We visualize the true vs predicted values using a violin plot:
# Prepare data for visualization
y_pred_test_df = pd.DataFrame(y_pred_ensemble, columns=y_test.columns)
y_pred_test_df['Sample_ID'] = test_ids.values
y_test_df = pd.DataFrame(y_test)
y_test_df['Sample_ID'] = test_ids.values
y_pred_test_df_mt = y_pred_test_df.melt(id_vars='Sample_ID')
y_test_df_mt = y_test_df.melt(id_vars='Sample_ID')
true_pred_values = pd.merge(y_test_df_mt,
y_pred_test_df_mt,
on=['Sample_ID', 'variable'],
suffixes=('_true', '_pred'))
# Create violin plot
sns.set(rc={'figure.figsize':(20.7,6.27)})
sns.set(style="white")
ax = sns.violinplot(data=true_pred_values, x='variable', y='value_pred', hue='value_true', inner="point", density_norm="count",
inner_kws=dict(box_width=15, whis_width=2, color=".8"))

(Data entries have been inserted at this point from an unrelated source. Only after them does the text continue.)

theorem decideAddEntry_of_no_entry (stopped : s.cycle.state = .stopped)
    (none : entryOf target op object outLength inLength = none) :
    decideAddEntry target op object outLength inLength s = refuse .range s := by
  rw [decideAddEntry, if_neg (not_not.mpr stopped), none]

theorem decideAddEntry_of_entry {e : PlanEntry} (stopped : s.cycle.state = .stopped)
    (some : entryOf target op object outLength inLength = some e) :
    decideAddEntry target op object outLength inLength s =
      if planHasRoom s.plan e.outLength e.inLength then
        accept [natByte s.plan.length] { s with plan := s.plan ++ [e] }
      else refuse .noSpace s := by
  rw [decideAddEntry, if_neg (not_not.mpr stopped), some]

end

/-- Settles O11. -/
theorem clearPlanAndAddEntry : Obligations.ClearPlanAndAddEntry := by
  unfold Obligations.ClearPlanAndAddEntry
  refine ⟨fun tag s ready => ⟨fun stopped => ?_, fun state => ?_⟩,
    fun tag target op object outLength inLength s ready => ⟨fun state => ?_, fun stopped code => ?_,
      fun o stopped code misfit => ?_,
      fun o stopped code notZero notBroadcast lengths => ⟨fun full => ?_, fun entries outs ins => ?_⟩⟩⟩
  · exact exec_accepts (c := .clearPlan tag) ready rfl (by decide) (if_pos stopped)
  · exact exec_refuses (c := .clearPlan tag) ready rfl (if_neg state)
  · exact exec_refuses (c := .addEntry tag ..) ready rfl (if_pos state)
  · exact exec_refuses (c := .addEntry tag ..) ready rfl
      (decideAddEntry_of_no_entry stopped (entryOf_of_no_operation code ..))
  · exact exec_refuses (c := .addEntry tag ..) ready rfl
      (decideAddEntry_of_no_entry stopped (entryOf_of_misfit code misfit))
  · have entry := entryOf_of_wellFormed (object := object) code
      (isStationAddress_iff.mpr ⟨notZero, notBroadcast⟩) lengths
    refine exec_refuses (c := .addEntry tag ..) ready rfl
      ((decideAddEntry_of_entry (s := s.arrived) stopped entry).trans (if_neg fun room => ?_))
    obtain ⟨entries, outs, ins⟩ := planHasRoom_iff.mp room
    simp only [State.arrived_frame, newEntry] at entries outs ins
    omega
  · have entry := entryOf_of_wellFormed (object := object) code
      (isStationAddress_iff.mpr ⟨notZero, notBroadcast⟩) lengths
    exact exec_accepts (c := .addEntry tag ..) ready rfl (by decide)
      ((decideAddEntry_of_entry (s := s.arrived) stopped entry).trans
        (if_pos (planHasRoom_iff.mpr ⟨entries, outs, ins⟩)))

theorem settingOfCode_eq_none {b : Byte} (notOff : b ≠ 0#8) (notOn : b ≠ 1#8) : settingOfCode b = none := by
  simp [settingOfCode, notOff, notOn]

@[simp] theorem settingOfCode_flag (b : Bool) : settingOfCode (if b then 1#8 else 0#8) = some b := by
  cases b <;> rfl

section
variable {index : Byte} {s : State} {e : PlanEntry}

theorem decideSetEnable_of_no_setting {setting : Byte} (entry : s.plan[index.toNat]? = some e)
    (code : settingOfCode setting = none) : decideSetEnable index setting s = refuse .range s := by
  rw [decideSetEnable, entry]
  dsimp only
  rw [code]

theorem decideSetEnable_of_setting {setting : Byte} {enable : Bool} (entry : s.plan[index.toNat]? = some e)
    (code : settingOfCode setting = some enable) : decideSetEnable index setting s =
      accept [] { s with plan := s.plan.set index.toNat { e with pendingEnable := enable } } := by
  rw [decideSetEnable, entry]
  dsimp only
  rw [code]

theorem decideWriteOutput_of_entry (entry : s.plan[index.toNat]? = some e) (data : List Byte) :
    decideWriteOutput index data s =
      if e.operation = .read then refuse .range s
      else if data.length ≠ e.outLength then refuse .lengthMismatch s
      else accept [] { s with plan := s.plan.set index.toNat (e.write data) } := by
  simp only [decideWriteOutput, entry]

theorem decideReadInput_of_entry (entry : s.plan[index.toNat]? = some e) :
    decideReadInput index s =
      if e.inLength = 0 then refuse .range s
      else accept (flagByte e.lastGoodValid :: wordBytes e.lastGoodCycle ++ e.lastGoodData) s := by
  simp only [decideReadInput, entry]

end

theorem decideRequest_writeOutput {data : List Byte} (short : data.length ≤ 32) (tag index : Byte) (s : State) :
    decideRequest .writeOutput tag (index :: data) s = decideWriteOutput index data s := if_pos short

/-- Settles O12. -/
theorem entriesAreEnabledWrittenAndRead : Obligations.EntriesAreEnabledWrittenAndRead := by
  unfold Obligations.EntriesAreEnabledWrittenAndRead
  refine ⟨fun tag index setting s ready => ?enable, fun tag index data s ready => ?write,
    fun tag index s ready => ?read⟩
  case enable =>
    refine ⟨fun missing => ?_, fun e entry => ⟨fun notOff notOn => ?_, fun b flag => ?_⟩⟩
    · refine exec_refuses (c := .setEnable tag index setting) ready rfl ?_
      simp [decideRequest, decideSetEnable, missing]
    · exact exec_refuses (c := .setEnable tag index setting) ready rfl
        (decideSetEnable_of_no_setting (s := s.arrived) entry (settingOfCode_eq_none notOff notOn))
    · exact exec_accepts (c := .setEnable tag index setting) ready rfl (by decide)
        (decideSetEnable_of_setting (s := s.arrived) entry (by rw [flag, settingOfCode_flag]))
  case write =>
    refine ⟨fun long => ?_, fun short => ?_⟩
    · exact exec_refuses (c := .writeOutput tag index data) ready rfl (if_neg (Nat.not_le.mpr long))
    · have decided := decideRequest_writeOutput short tag index s.arrived
      refine ⟨fun missing => ?_, fun e entry => ?_⟩
      · refine exec_refuses (c := .writeOutput tag index data) ready rfl (decided.trans ?_)
        simp [decideWriteOutput, missing]
      · have byEntry := decided.trans (decideWriteOutput_of_entry (s := s.arrived) entry data)
        refine ⟨fun reads => ?_, fun writes misfit => ?_, fun writes fits => ?_⟩
        · exact exec_refuses (c := .writeOutput tag index data) ready rfl (byEntry.trans (if_pos reads))
        · refine exec_refuses (c := .writeOutput tag index data) ready rfl (byEntry.trans ?_)
          rw [if_neg writes, if_pos misfit]
        · refine exec_accepts (c := .writeOutput tag index data) ready rfl (by decide) (byEntry.trans ?_)
          rw [if_neg writes, if_neg (not_not.mpr fits)]
          rfl
  case read =>
    refine ⟨fun missing => ?_, fun e entry => ⟨fun none => ?_, fun some => ?_⟩⟩
    · refine exec_refuses (c := .readInput tag index) ready rfl ?_
      simp [decideRequest, decideReadInput, missing]
    · exact exec_refuses (c := .readInput tag index) ready rfl
        ((decideReadInput_of_entry (s := s.arrived) entry).trans (if_pos none))
    · exact exec_accepts (c := .readInput tag index) ready rfl (by decide)
        ((decideReadInput_of_entry (s := s.arrived) entry).trans (if_neg some))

ax.set_title('True vs Predicted Values for Each Cancer Type')
ax.set_xlabel('Cancer Type')
ax.set_ylabel('Predicted Probability')
plt.legend(title='True Value', labels=['Negative', 'Positive'])
In this analysis, we've demonstrated how to use an ensemble of supervised learning models to classify different types of kidney cancer based on gene expression data. We preprocessed the data, split it into training, validation, and test sets, and trained an ensemble of Random Forest, XGBoost, and LightGBM models. The results show promising accuracy in distinguishing between cancer subtypes, as visualized in the violin plot. This approach could have significant implications for personalized medicine and treatment strategies in kidney cancer.